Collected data
★ ★ ★ ★
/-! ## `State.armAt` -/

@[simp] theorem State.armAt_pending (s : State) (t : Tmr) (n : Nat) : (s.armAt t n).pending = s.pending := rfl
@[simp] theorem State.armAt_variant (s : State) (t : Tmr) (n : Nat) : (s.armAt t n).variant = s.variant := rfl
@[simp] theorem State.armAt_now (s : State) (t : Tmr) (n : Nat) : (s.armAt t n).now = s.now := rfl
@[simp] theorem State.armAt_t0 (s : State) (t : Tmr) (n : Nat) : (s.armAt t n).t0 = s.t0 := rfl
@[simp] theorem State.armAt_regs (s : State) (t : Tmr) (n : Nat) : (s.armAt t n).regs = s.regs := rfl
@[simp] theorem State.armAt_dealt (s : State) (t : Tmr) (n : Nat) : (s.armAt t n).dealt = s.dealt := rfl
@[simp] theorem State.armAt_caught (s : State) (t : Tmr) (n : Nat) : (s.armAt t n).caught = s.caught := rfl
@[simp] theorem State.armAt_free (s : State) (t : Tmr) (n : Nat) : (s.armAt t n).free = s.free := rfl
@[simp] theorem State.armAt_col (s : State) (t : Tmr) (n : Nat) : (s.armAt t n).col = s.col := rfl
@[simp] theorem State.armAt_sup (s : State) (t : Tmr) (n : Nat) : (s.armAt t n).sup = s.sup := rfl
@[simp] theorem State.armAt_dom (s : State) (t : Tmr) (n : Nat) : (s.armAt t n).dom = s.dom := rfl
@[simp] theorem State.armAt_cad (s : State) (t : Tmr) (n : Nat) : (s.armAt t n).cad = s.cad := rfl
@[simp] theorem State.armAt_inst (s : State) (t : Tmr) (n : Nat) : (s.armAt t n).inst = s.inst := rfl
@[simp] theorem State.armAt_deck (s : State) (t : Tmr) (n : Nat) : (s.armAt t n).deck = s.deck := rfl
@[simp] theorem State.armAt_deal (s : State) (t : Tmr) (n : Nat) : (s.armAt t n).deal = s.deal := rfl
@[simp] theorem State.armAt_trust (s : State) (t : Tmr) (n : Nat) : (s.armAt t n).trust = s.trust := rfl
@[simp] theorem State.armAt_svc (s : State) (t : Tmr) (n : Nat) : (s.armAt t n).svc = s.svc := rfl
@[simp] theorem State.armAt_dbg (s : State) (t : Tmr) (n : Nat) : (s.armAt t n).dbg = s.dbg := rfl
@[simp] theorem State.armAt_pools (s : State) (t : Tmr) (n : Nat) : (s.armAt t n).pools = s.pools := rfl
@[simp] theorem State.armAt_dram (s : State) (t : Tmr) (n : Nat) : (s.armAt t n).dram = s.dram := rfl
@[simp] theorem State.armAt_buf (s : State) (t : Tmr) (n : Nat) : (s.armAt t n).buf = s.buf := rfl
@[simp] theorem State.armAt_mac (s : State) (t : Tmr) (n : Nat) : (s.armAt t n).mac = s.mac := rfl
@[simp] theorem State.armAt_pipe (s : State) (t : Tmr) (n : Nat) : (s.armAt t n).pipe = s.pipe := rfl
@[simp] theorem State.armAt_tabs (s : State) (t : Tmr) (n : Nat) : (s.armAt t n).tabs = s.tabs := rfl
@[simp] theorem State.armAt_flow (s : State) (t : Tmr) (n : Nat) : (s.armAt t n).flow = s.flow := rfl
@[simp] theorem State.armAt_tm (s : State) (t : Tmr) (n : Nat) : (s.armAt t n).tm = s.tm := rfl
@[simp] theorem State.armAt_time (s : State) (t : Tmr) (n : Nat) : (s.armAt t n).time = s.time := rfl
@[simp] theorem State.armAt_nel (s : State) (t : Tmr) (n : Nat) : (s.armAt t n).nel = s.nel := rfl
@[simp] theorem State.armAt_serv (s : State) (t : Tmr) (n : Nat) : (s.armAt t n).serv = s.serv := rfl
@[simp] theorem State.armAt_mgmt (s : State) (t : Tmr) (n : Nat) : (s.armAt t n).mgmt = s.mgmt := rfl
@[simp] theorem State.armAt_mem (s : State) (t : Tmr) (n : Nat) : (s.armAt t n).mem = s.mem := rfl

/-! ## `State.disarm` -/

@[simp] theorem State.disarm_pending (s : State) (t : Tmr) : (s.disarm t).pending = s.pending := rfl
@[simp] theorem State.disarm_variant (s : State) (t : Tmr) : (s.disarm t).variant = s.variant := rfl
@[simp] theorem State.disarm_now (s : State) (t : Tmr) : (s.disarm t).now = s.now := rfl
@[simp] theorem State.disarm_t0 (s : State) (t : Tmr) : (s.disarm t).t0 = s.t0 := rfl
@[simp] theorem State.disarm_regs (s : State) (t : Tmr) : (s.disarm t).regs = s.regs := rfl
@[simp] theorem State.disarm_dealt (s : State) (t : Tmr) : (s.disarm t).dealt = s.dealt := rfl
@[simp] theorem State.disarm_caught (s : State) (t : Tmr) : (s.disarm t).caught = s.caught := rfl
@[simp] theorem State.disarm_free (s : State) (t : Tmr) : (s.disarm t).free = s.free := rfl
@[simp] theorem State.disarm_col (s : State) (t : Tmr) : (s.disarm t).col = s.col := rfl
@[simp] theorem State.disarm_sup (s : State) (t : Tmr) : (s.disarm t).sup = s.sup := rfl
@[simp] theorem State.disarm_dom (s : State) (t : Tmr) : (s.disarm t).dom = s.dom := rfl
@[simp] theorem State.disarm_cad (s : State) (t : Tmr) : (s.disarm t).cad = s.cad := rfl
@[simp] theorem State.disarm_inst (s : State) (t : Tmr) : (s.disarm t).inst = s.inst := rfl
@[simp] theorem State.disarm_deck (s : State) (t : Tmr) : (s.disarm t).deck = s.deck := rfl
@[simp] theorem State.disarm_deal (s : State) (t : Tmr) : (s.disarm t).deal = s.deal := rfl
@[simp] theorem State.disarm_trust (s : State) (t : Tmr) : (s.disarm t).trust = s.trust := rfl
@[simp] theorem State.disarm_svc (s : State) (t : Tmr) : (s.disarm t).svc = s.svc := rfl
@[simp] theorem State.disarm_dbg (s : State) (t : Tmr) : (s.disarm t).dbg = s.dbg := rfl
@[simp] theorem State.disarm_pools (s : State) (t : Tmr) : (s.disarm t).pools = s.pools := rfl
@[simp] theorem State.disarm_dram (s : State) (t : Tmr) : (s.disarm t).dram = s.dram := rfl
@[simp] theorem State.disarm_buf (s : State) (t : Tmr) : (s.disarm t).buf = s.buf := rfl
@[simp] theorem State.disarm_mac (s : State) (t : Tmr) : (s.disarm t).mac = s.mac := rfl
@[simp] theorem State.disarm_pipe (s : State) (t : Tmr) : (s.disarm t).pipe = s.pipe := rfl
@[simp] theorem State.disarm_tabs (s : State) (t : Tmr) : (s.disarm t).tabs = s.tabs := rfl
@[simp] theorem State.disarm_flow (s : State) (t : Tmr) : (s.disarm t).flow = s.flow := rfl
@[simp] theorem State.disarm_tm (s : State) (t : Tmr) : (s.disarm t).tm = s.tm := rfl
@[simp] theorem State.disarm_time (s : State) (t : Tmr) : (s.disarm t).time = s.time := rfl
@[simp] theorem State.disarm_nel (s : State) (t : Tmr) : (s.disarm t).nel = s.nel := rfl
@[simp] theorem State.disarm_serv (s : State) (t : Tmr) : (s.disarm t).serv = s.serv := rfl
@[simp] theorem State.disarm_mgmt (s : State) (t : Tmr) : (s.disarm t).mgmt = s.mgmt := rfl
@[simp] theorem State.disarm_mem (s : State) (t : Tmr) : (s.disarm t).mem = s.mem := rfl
★ ★ ★ ★
Retype all of the data exactly. Leave nothing out.

▶ [Answer below]
/-! ## `State.armAt` -/

@[simp] theorem State.armAt_pending (s : State) (t : Tmr) (n : Nat) : (s.armAt t n).pending = s.pending := rfl
@[simp] theorem State.armAt_variant (s : State) (t : Tmr) (n : Nat) : (s.armAt t n).variant = s.variant := rfl
@[simp] theorem State.armAt_now (s : State) (t : Tmr) (n : Nat) : (s.armAt t n).now = s.now := rfl
@[simp] theorem State.armAt_t0 (s : State) (t : Tmr) (n : Nat) : (s.armAt t n).t0 = s.t0 := rfl
@[simp] theorem State.armAt_regs (s : State) (t : Tmr) (n : Nat) : (s.armAt t n).regs = s.regs := rfl
@[simp] theorem State.armAt_dealt (s : State) (t : Tmr) (n : Nat) : (s.armAt t n).dealt = s.dealt := rfl
@[simp] theorem State.armAt_caught (s : State) (t : Tmr) (n : Nat) : (s.armAt t n).caught = s.caught := rfl
@[simp] theorem State.armAt_free (s : State) (t : Tmr) (n : Nat) : (s.armAt t n).free = s.free := rfl
@[simp] theorem State.armAt_col (s : State) (t : Tmr) (n : Nat) : (s.armAt t n).col = s.col := rfl
@[simp] theorem State.armAt_sup (s : State) (t : Tmr) (n : Nat) : (s.armAt t n).sup = s.sup := rfl
@[simp] theorem State.armAt_dom (s : State) (t : Tmr) (n : Nat) : (s.armAt t n).dom = s.dom := rfl
@[simp] theorem State.armAt_cad (s : State) (t : Tmr) (n : Nat) : (s.armAt t n).cad = s.cad := rfl
@[simp] theorem State.armAt_inst (s : State) (t : Tmr) (n : Nat) : (s.armAt t n).inst = s.inst := rfl
@[simp] theorem State.armAt_deck (s : State) (t : Tmr) (n : Nat) : (s.armAt t n).deck = s.deck := rfl
@[simp] theorem State.armAt_deal (s : State) (t : Tmr) (n : Nat) : (s.armAt t n).deal = s.deal := rfl
@[simp] theorem State.armAt_trust (s : State) (t : Tmr) (n : Nat) : (s.armAt t n).trust = s.trust := rfl
@[simp] theorem State.armAt_svc (s : State) (t : Tmr) (n : Nat) : (s.armAt t n).svc = s.svc := rfl
@[simp] theorem State.armAt_dbg (s : State) (t : Tmr) (n : Nat) : (s.armAt t n).dbg = s.dbg := rfl
@[simp] theorem State.armAt_pools (s : State) (t : Tmr) (n : Nat) : (s.armAt t n).pools = s.pools := rfl
@[simp] theorem State.armAt_dram (s : State) (t : Tmr) (n : Nat) : (s.armAt t n).dram = s.dram := rfl
@[simp] theorem State.armAt_buf (s : State) (t : Tmr) (n : Nat) : (s.armAt t n).buf = s.buf := rfl
@[simp] theorem State.armAt_mac (s : State) (t : Tmr) (n : Nat) : (s.armAt t n).mac = s.mac := rfl
@[simp] theorem State.armAt_pipe (s : State) (t : Tmr) (n : Nat) : (s.armAt t n).pipe = s.pipe := rfl
@[simp] theorem State.armAt_tabs (s : State) (t : Tmr) (n : Nat) : (s.armAt t n).tabs = s.tabs := rfl
@[simp] theorem State.armAt_flow (s : State) (t : Tmr) (n : Nat) : (s.armAt t n).flow = s.flow := rfl
@[simp] theorem State.armAt_tm (s : State) (t : Tmr) (n : Nat) : (s.armAt t n).tm = s.tm := rfl
@[simp] theorem State.armAt_time (s : State) (t : Tmr) (n : Nat) : (s.armAt t n).time = s.time := rfl
@[simp] theorem State.armAt_nel (s : State) (t : Tmr) (n : Nat) : (s.armAt t n).nel = s.nel := rfl
@[simp] theorem State.armAt_serv (s : State) (t : Tmr) (n : Nat) : (s.armAt t n).serv = s.serv := rfl
@[simp] theorem State.armAt_mgmt (s : State) (t : Tmr) (n : Nat) : (s.armAt t n).mgmt = s.mgmt := rfl
@[simp] theorem State.armAt_mem (s : State) (t : Tmr) (n : Nat) : (s.armAt t n).mem = s.mem := rfl

/-! ## `State.disarm` -/

@[simp] theorem State.disarm_pending (s : State) (t : Tmr) : (s.disarm t).pending = s.pending := rfl
@[simp] theorem State.disarm_variant (s : State) (t : Tmr) : (s.disarm t).variant = s.variant := rfl
@[simp] theorem State.disarm_now (s : State) (t : Tmr) : (s.disarm t).now = s.now := rfl
@[simp] theorem State.disarm_t0 (s : State) (t : Tmr) : (s.disarm t).t0 = s.t0 := rfl
@[simp] theorem State.disarm_regs (s : State) (t : Tmr) : (s.disarm t).regs = s.regs := rfl
@[simp] theorem State.disarm_dealt (s : State) (t : Tmr) : (s.disarm t).dealt = s.dealt := rfl
@[simp] theorem State.disarm_caught (s : State) (t : Tmr) : (s.disarm t).caught = s.caught := rfl
@[simp] theorem State.disarm_free (s : State) (t : Tmr) : (s.disarm t).free = s.free := rfl
@[simp] theorem State.disarm_col (s : State) (t : Tmr) : (s.disarm t).col = s.col := rfl
@[simp] theorem State.disarm_sup (s : State) (t : Tmr) : (s.disarm t).sup = s.sup := rfl
@[simp] theorem State.disarm_dom (s : State) (t : Tmr) : (s.disarm t).dom = s.dom := rfl
@[simp] theorem State.disarm_cad (s : State) (t : Tmr) : (s.disarm t).cad = s.cad := rfl
@[simp] theorem State.disarm_inst (s : State) (t : Tmr) : (s.disarm t).inst = s.inst := rfl
@[simp] theorem State.disarm_deck (s : State) (t : Tmr) : (s.disarm t).deck = s.deck := rfl
@[simp] theorem State.disarm_deal (s : State) (t : Tmr) : (s.disarm t).deal = s.deal := rfl
@[simp] theorem State.disarm_trust (s : State) (t : Tmr) : (s.disarm t).trust = s.trust := rfl
@[simp] theorem State.disarm_svc (s : State) (t : Tmr) : (s.disarm t).svc = s.svc := rfl
@[simp] theorem State.disarm_dbg (s : State) (t : Tmr) : (s.disarm t).dbg = s.dbg := rfl
@[simp] theorem State.disarm_pools (s : State) (t : Tmr) : (s.disarm t).pools = s.pools := rfl
@[simp] theorem State.disarm_dram (s : State) (t : Tmr) : (s.disarm t).dram = s.dram := rfl
@[simp] theorem State.disarm_buf (s : State) (t : Tmr) : (s.disarm t).buf = s.buf := rfl
@[simp] theorem State.disarm_mac (s : State) (t : Tmr) : (s.disarm t).mac = s.mac := rfl
@[simp] theorem State.disarm_pipe (s : State) (t : Tmr) : (s.disarm t).pipe = s.pipe := rfl
@[simp] theorem State.disarm_tabs (s : State) (t : Tmr) : (s.disarm t).tabs = s.tabs := rfl
@[simp] theorem State.disarm_flow (s : State) (t : Tmr) : (s.disarm t).flow = s.flow := rfl
@[simp] theorem State.disarm_tm (s : State) (t : Tmr) : (s.disarm t).tm = s.tm := rfl
@[simp] theorem State.disarm_time (s : State) (t : Tmr) : (s.disarm t).time = s.time := rfl
@[simp] theorem State.disarm_nel (s : State) (t : Tmr) : (s.disarm t).nel = s.nel := rfl
@[simp] theorem State.disarm_serv (s : State) (t : Tmr) : (s.disarm t).serv = s.serv := rfl
@[simp] theorem State.disarm_mgmt (s : State) (t : Tmr) : (s.disarm t).mgmt = s.mgmt := rfl
@[simp] theorem State.disarm_mem (s : State) (t : Tmr) : (s.disarm t).mem = s.mem := rfl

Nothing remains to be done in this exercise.